**WHAT THIS TASK INVOLVES**
Within the records below, find each line that holds the string "Core", then copy it.

**SUPPLIED ENTRIES**
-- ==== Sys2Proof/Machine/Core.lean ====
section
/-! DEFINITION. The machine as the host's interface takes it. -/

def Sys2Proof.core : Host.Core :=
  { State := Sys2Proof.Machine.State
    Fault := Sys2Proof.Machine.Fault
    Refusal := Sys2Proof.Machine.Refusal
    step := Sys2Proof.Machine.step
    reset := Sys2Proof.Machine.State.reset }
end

**RESPONSE**
-- ==== Sys2Proof/Machine/Core.lean ====
def Sys2Proof.core : Host.Core :=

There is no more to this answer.